Several web3 and DeFi platforms, including Uniswap and Aave, stated that they were unaffected.
Ledger’s chief technology officer said Tuesday that a widely watched supply-chain attack on the Node Package Manager ecosystem “fortunately failed,” with “almost no victims,” after a phishing campaign let attackers publish malicious updates to popular JavaScript packages before the compromise was detected and shut down.
Charles Guillemet, Ledger’s CTO, stated the incident began with emails from a spoofed NPM support domain that harvested developer credentials. This allowed hackers to push tainted package versions that hook web-crypto activity across Ethereum, Solana, and other chains by swapping destination addresses inside network responses.
He added that implementation mistakes caused CI/CD pipelines to crash, triggering rapid discovery and limiting the impact size. “The immediate danger may have passed, but the threat hasn’t,” Ledger’s CTO wrote on X, urging users to favor hardware wallets and clear signing protections. The attackers only netted about $503 in crypto, according to onchain analytics firm Arkham, which said the funds went to addresses cited by Guillemet in his initial alert.
The update follows Monday’s industry-wide, as reported by The Block. Security experts urged developers and users to pause onchain activity amid a massive NPM supply-chain event targeting web3 projects. By early Tuesday, multiple crypto teams, including Uniswap, Morpho, MetaMask, OKX Wallet, Sui, Aave, Trezor, and Lido, reported they were not affected.

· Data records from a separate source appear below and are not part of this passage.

-- ==== Sys2Proof/Machine/Arith.lean ====
section
/-!
DEFINITION. Numbers of the vector pipelines, the group scaler and the quantiser (R87, R88, R167 to R186, R485): exact values,
the rounding functions of R172, the operations of the stages, and RQT entries.
-/
namespace Sys2Proof.Machine

/-! ### Exact values -/

/-- A value: NaN, an infinity, or m·2^e with a sign, zeros keeping theirs. -/
inductive Fp where
  | nan
  | inf (neg : Bool)
  | fin (neg : Bool) (m : Nat) (e : Int)
  deriving DecidableEq, Repr

/-- The value of an encoding with a significand of p bits and 8 exponent bits: FP32 for p = 24, BF16 for p = 8. A subnormal
reads as a zero of its sign (R87). -/
def Fp.read (p v : Nat) : Fp :=
  let neg := v.testBit (p + 7)
  let ex := bitsAt v (p - 1) 8
  let fr := bitsAt v 0 (p - 1)
  if ex = 255 then (if fr = 0 then .inf neg else .nan)
  else if ex = 0 then .fin neg 0 0
  else .fin neg (2 ^ (p - 1) + fr) ((ex : Int) - 126 - p)

/-- Rounding to nearest even of m/d to p bits, the exponent unbounded: q and k with the result q·2^k (R172). -/
def rneSig (p m d : Nat) : Nat × Int :=
  let scale (k : Int) : Nat × Nat := (m * 2 ^ (-k).toNat, d * 2 ^ k.toNat)
  let k0 : Int := (Nat.log2 m : Int) - Nat.log2 d - p + 1
  let a := scale k0
  let k := if a.1 < a.2 * 2 ^ (p - 1) then k0 - 1 else k0
  let b := scale k
  let q := b.1 / b.2
  let r := b.1 % b.2
  (if b.2 < 2 * r ∨ (b.2 = 2 * r ∧ q % 2 = 1) then q + 1 else q, k)

/-- RNE32 (p = 24) and RNE16 (p = 8) of the magnitude m/d·2^e with a sign (R172). -/
def rneBits (p : Nat) (neg : Bool) (m d : Nat) (e : Int) : Nat :=
  let sgn := if neg then 2 ^ (p + 7) else 0
  if m = 0 ∨ d = 0 then sgn
  else
    let r := rneSig p m d
    let q := if r.1 = 2 ^ p then 2 ^ (p - 1) else r.1
    let k := if r.1 = 2 ^ p then r.2 + 1 else r.2
    let ex := k + e + p + 126
    if ex ≥ 255 then sgn + 255 * 2 ^ (p - 1)
    else if ex ≤ 0 then sgn
    else sgn + ex.toNat * 2 ^ (p - 1) + (q - 2 ^ (p - 1))

/-- The encoding of a value after one rounding; every NaN is the one of R87. -/
def Fp.write (p : Nat) : Fp → Nat
  | .nan => 0x1FF * 2 ^ (p - 2)
  | .inf neg => (if neg then 2 ^ (p + 7) else 0) + 255 * 2 ^ (p - 1)
  | .fin neg m e => rneBits p neg m 1 e

/-- An integer as a value. -/
def Fp.ofInt (x : Int) : Fp := .fin (decide (x < 0)) x.natAbs 0

/-- The exact product. -/
def Fp.mul : Fp → Fp → Fp
  | .nan, _ => .nan
  | _, .nan => .nan
  | .inf a, .inf b => .inf (a != b)
  | .inf a, .fin b m _ => if m = 0 then .nan else .inf (a != b)
  | .fin a m _, .inf b => if m = 0 then .nan else .inf (a != b)
  | .fin a m e, .fin b n f => .fin (a != b) (m * n) (e + f)

/-- The exact sum; a sum of zero from unlike signs is +0. -/
def Fp.add : Fp → Fp → Fp
  | .nan, _ => .nan
  | _, .nan => .nan
  | .inf a, .inf b => if a = b then .inf a else .nan
  | .inf a, .fin _ _ _ => .inf a
  | .fin _ _ _, .inf b => .inf b
  | .fin a m e, .fin b n f =>
    if m = 0 ∧ n = 0 then .fin (a && b) 0 0
    else
      let g := min e f
      let x : Int := m * 2 ^ (e - g).toNat
      let y : Int := n * 2 ^ (f - g).toNat
      let z := (if a then -x else x) + (if b then -y else y)
      .fin (decide (z < 0)) z.natAbs g

/-- The sign inverted. -/
def Fp.neg : Fp → Fp
  | .nan => .nan
  | .inf a => .inf (!a)
  | .fin a m e => .fin (!a) m e

/-- The sign cleared. -/
def Fp.abs : Fp → Fp
  | .nan => .nan
  | .inf _ => .inf false
  | .fin _ m e => .fin false m e

/-- The integer nearest to a magnitude m/d, ties to even. -/
def rneNat (m d : Nat) : Nat :=
  let q := m / d
  let r := m % d
  if d < 2 * r ∨ (d = 2 * r ∧ q % 2 = 1) then q + 1 else q

/-- F2I and F2I32: to INT32, nearest even, saturating; NaN gives 0 (R85). -/
def Fp.toInt32 : Fp → Int
  | .nan => 0
  | .inf neg => if neg then -2147483648 else 2147483647
  | .fin neg m e =>
    let n : Int := rneNat (m * 2 ^ e.toNat) (2 ^ (-e).toNat)
    clampInt (-2147483648) 2147483647 (if neg then -n else n)

/-- A key that orders values: infinities, then the exact value scaled by 2^149. The sign of a zero counts for `zs` only. -/
def Fp.key (zs : Bool) : Fp → Int × Int
  | .nan => (0, 0)
  | .inf neg => (if neg then -1 else 1, 0)
  | .fin neg m e =>
    let x : Int := m * 2 ^ (e + 150).toNat
    (0, if m = 0 then (if neg && zs then -1 else 0) else (if neg then -x else x))

/-- A key at or below another. -/
def keyLe (a b : Int × Int) : Bool := decide (a.1 < b.1 ∨ (a.1 = b.1 ∧ a.2 ≤ b.2))

/-- FMAX and FMIN on FP32 bits (R485). -/
def fMax (x y : Nat) : Nat :=
  let a := Fp.read 24 x
  let b := Fp.read 24 y
  if a = .nan ∨ b = .nan then Fp.write 24 .nan
  else (if keyLe (b.key true) (a.key true) then a else b).write 24
def fMin (x y : Nat) : Nat :=
  let a := Fp.read 24 x
  let b := Fp.read 24 y
  if a = .nan ∨ b = .nan then Fp.write 24 .nan
  else (if keyLe (a.key true) (b.key true) then a else b).write 24

/-- FP32 sum and product of bits (R87). -/
def fAdd (x y : Nat) : Nat := ((Fp.read 24 x).add (Fp.read 24 y)).write 24
def fMul (x y : Nat) : Nat := ((Fp.read 24 x).mul (Fp.read 24 y)).write 24

/-- The fused product and sum, one rounding. -/
def fFma (x y z : Nat) : Nat := (((Fp.read 24 x).mul (Fp.read 24 y)).add (Fp.read 24 z)).write 24

/-- An operation on both BF16 halves of words. -/
def halves (f : Nat → Nat → Nat → Nat) (x y z : Nat) : Nat :=
  f (bitsAt x 0 16) (bitsAt y 0 16) (bitsAt z 0 16) + 2 ^ 16 * f (bitsAt x 16 16) (bitsAt y 16 16) (bitsAt z 16 16)

/-- BMUL and BFMA (R85). -/
def bMul (x y : Nat) : Nat := halves (fun a b _ => ((Fp.read 8 a).mul (Fp.read 8 b)).write 8) x y 0
def bFma (x y z : Nat) : Nat :=
  halves (fun a b c => (((Fp.read 8 a).mul (Fp.read 8 b)).add (Fp.read 8 c)).write 8) x y z

/-- x < c and x = c on FP32 bits; false with a NaN. -/
def fLt (x y : Nat) : Bool :=
  let a := Fp.read 24 x
  let b := Fp.read 24 y
  a != .nan && b != .nan && !keyLe (b.key false) (a.key false)
def fEq (x y : Nat) : Bool :=
  let a := Fp.read 24 x
  let b := Fp.read 24 y
  a != .nan && b != .nan && keyLe (b.key false) (a.key false) && keyLe (a.key false) (b.key false)

/-! ### Conversions (R170, R171) -/

/-- UNPE4M3 and UNPE5M2 of a byte, exactly. -/
def ofE4M3 (b : Nat) : Nat :=
  let neg := b.testBit 7
  let ex := bitsAt b 3 4
  let fr := bitsAt b 0 3
  if ex = 15 ∧ fr = 7 then Fp.write 24 .nan
  else if ex = 0 then rneBits 24 neg fr 1 (-9) else rneBits 24 neg (8 + fr) 1 ((ex : Int) - 10)
def ofE5M2 (b : Nat) : Nat :=
  let neg := b.testBit 7
  let ex := bitsAt b 2 5
  let fr := bitsAt b 0 2
  if ex = 31 then (if fr = 0 then .inf neg else Fp.nan).write 24
  else if ex = 0 then rneBits 24 neg fr 1 (-16) else rneBits 24 neg (4 + fr) 1 ((ex : Int) - 17)

/-! ### Special functions (R88, R89) -/

/-- A value is at least a/b (b > 0); NaN is not. -/
def Fp.atLeast (v : Fp) (a : Int) (b : Nat) : Bool :=
  match v with
  | .nan => false
  | .inf neg => !neg
  | .fin neg m e =>
    let x : Int := m * 2 ^ e.toNat
    let x := if neg then -x else x
    decide (a * 2 ^ (-e).toNat ≤ x * b)

/-! The bounds of the special-function table. Exact values stand as integers in units of 2^-256. The functions below
give those values to within less than 2^-69 of their last place in FP32, and so much is added to each bound. -/

/-- The unit: 1.0. -/
def fixOne : Int := 2 ^ 256

/-- The product and the quotient of values. -/
def fixMul (a b : Int) : Int := a * b / fixOne
def fixDiv (a b : Int) : Int := a * fixOne / b

/-- A finite FP32 encoding as a value; a subnormal is a zero. -/
def fixOf (v : Nat) : Int :=
  let ex := bitsAt v 23 8
  let m : Int := if ex = 0 then 0 else (2 ^ 23 + bitsAt v 0 23) * 2 ^ (ex + 106)
  if v.testBit 31 then -m else m

/-- e^t by its series, n terms, the first with divisor k. -/
def expSeries (t : Int) : Nat → Nat → Int
  | 0, _ => fixOne
  | n + 1, k => fixOne + fixMul t (expSeries t n (k + 1)) / k

/-- artanh(z)/z by its series in z², n terms, the first with divisor k. -/
def atanhSeries (q : Int) : Nat → Nat → Int
  | 0, _ => 0
  | n + 1, k => fixOne / k + fixMul q (atanhSeries q n (k + 2))

/-- The natural logarithm of a value from 1 to 2, and that of 2. -/
def fixLn (m : Int) : Int :=
  let z := fixDiv (m - fixOne) (m + fixOne)
  2 * fixMul z (atanhSeries (fixMul z z) 90 1)
def fixLn2 : Int := fixLn (2 * fixOne)

/-- 2^x. -/
def fixExp2 (x : Int) : Int :=
  let k := x / fixOne
  let e := expSeries (fixMul (x - k * fixOne) fixLn2) 64 1
  if 0 ≤ k then e * 2 ^ k.toNat else e / 2 ^ (-k).toNat

/-- e^x. -/
def fixExp (x : Int) : Int := fixExp2 (fixDiv x fixLn2)

/-- log2 x of a positive value. -/
def fixLog2 (x : Int) : Int :=
  let e : Int := (Nat.log2 x.toNat : Int) - 256
  let m := if 0 ≤ e then x / 2 ^ e.toNat else x * 2 ^ (-e).toNat
  e * fixOne + fixDiv (fixLn m) fixLn2

/-- The exact value of a V3 function of a finite operand; RSQRT to 75 bits and more, rounded down. -/
def fixSpecial (op : Nat) (x : Int) : Int :=
  if op = 1 then fixExp2 x
  else if op = 2 then fixLog2 x
  else if op = 3 then fixDiv fixOne x
  else if op = 4 then (Nat.sqrt (2 ^ 768 / x.toNat) : Nat)
  else if op = 5 then fixDiv fixOne (fixOne + fixExp (-x))
  else
    let e := fixExp (2 * (x.natAbs : Int))
    let t := fixDiv (e - fixOne) (e + fixOne)
    if x < 0 then -t else t

/-- The greatest error that the table allows a V3 function of an operand with an exact value; an ulp is that of the binade of the exact
value (DESIGN CHOICE, log entry 40). -/
def specialBound (op : Nat) (x y : Int) : Int :=
  let ulp : Int := 2 ^ (Nat.log2 y.natAbs - 23)
  let b : Int := if op = 1 then 2 * ulp
    else if op = 2 then if 3 * fixOne ≤ 4 * x ∧ 2 * x ≤ 3 * fixOne then 2 ^ 234 else 2 * ulp
    else if op = 5 then 2 ^ 233
    else if op = 6 then if fixOne ≤ 16 * (x.natAbs : Int) then 3 * ulp else 2 ^ 229
    else ulp
  b + ulp / 2 ^ 70 + 2 ^ 40

/-- A value that a V3 function may have by the bounds of the table: a zero or a normal number whose error keeps its bound. -/
def specialOk (op x v : Nat) : Bool :=
  let y := fixSpecial op (fixOf x)
  let ex := bitsAt v 23 8
  ex != 255 && (ex != 0 || bitsAt v 0 23 == 0)
    && decide (((fixOf v - y).natAbs : Int) ≤ specialBound op (fixOf x) y)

Security collective SEAL Org called the outcome “lucky,” noting a compromised account with packages downloaded “billions” of times weekly could have yielded “untold riches” had the payload been stealthier.
While the take was minimal this time, industry veterans like Guillemet warned that software supply chain compromises remain a powerful malware vector and are becoming increasingly targeted. The Block recently covered investigative work showing attackers embedding command-and-control instructions behind Ethereum smart contracts to steer NPM-distributed malware, a sign that adversaries are blending onchain and open-source tactics to dodge detection.